Problem details: Emit the line that holds "dsize :: start :: length :: region ∧" and all lines following it through the end of the data, verbatim, and nothing else.
·····
-- ==== Sys2Proof/Laws/Decode.lean ====
section
/-! SUPPORT. What the decoder can answer, said once (30_encoding.md rule R73). -/

namespace Sys2Proof

/-- The opcode map and its inverse: a byte is an opcode's code, or reserved. -/
theorem Opcode.ofByte_cases (b : Byte) :
    (Opcode.ofByte b = none ∧ (b.toNat = 0 ∨ 7 ≤ b.toNat)) ∨ ∃ op, Opcode.ofByte b = some op ∧ b = op.code := by
  revert b
  decide +kernel

/-- The payload of a decoded command, by the command. -/
theorem decode_ok {p : Packet} {i : Instr} (h : decode p = .ok i) :
    Opcode.ofByte p.opc = some i.opcode ∧ p.reserved = 0#8 ∧ (i.opcode ≠ .setstate → p.lengthField = 0#16) ∧
    match i with
    | .setstate key nonce ctr =>
      p.payload.drop (wordsFor p.klen + wordsFor p.nlen) = [ctr] ∧
      key = regionBytes p.klen (p.payload.take (wordsFor p.klen)) ∧
      nonce = regionBytes p.nlen ((p.payload.drop (wordsFor p.klen)).take (wordsFor p.nlen))
    | .getctr => p.payload = []
    | .setctr value => p.payload = [value]
    | .xform buf => ∃ size region, p.payload = size :: region ∧ region.length = wordsFor size.toNat ∧
        buf = regionBytes size.toNat region
    | .xformr buf start length => ∃ size region, p.payload = size :: start :: length :: region ∧
        region.length = wordsFor size.toNat ∧ buf = regionBytes size.toNat region
    | .xformc src dsize start length => ∃ size region, p.payload = size :: dsize :: start :: length :: region ∧
        region.length = wordsFor size.toNat ∧ src = regionBytes size.toNat region := by
  unfold decode at h
  cases ho : Opcode.ofByte p.opc with
  | none => simp [ho] at h
  | some op =>
    simp only [ho] at h
    split at h
    · cases h
    split at h
    · cases h
    rename_i hr hl
    simp only [ne_eq, not_not] at hr
    simp only [ne_eq, not_and, not_not] at hl
    cases op <;> simp only [decodeSetstate, decodeGetctr, decodeSetctr, decodeXform, decodeXformr, decodeXformc] at h <;>
      split at h <;> (try split at h) <;> simp only [reduceCtorEq, Except.ok.injEq] at h <;> subst h <;>
      simp_all [Instr.opcode]

end Sys2Proof
end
·····
Answer to the problem:
    | .xformc src dsize start length => ∃ size region, p.payload = size :: dsize :: start :: length :: region ∧
        region.length = wordsFor size.toNat ∧ src = regionBytes size.toNat region := by
  unfold decode at h
  cases ho : Opcode.ofByte p.opc with
  | none => simp [ho] at h
  | some op =>
    simp only [ho] at h
    split at h
    · cases h
    split at h
    · cases h
    rename_i hr hl
    simp only [ne_eq, not_not] at hr
    simp only [ne_eq, not_and, not_not] at hl
    cases op <;> simp only [decodeSetstate, decodeGetctr, decodeSetctr, decodeXform, decodeXformr, decodeXformc] at h <;>
      split at h <;> (try split at h) <;> simp only [reduceCtorEq, Except.ok.injEq] at h <;> subst h <;>
      simp_all [Instr.opcode]

end Sys2Proof
end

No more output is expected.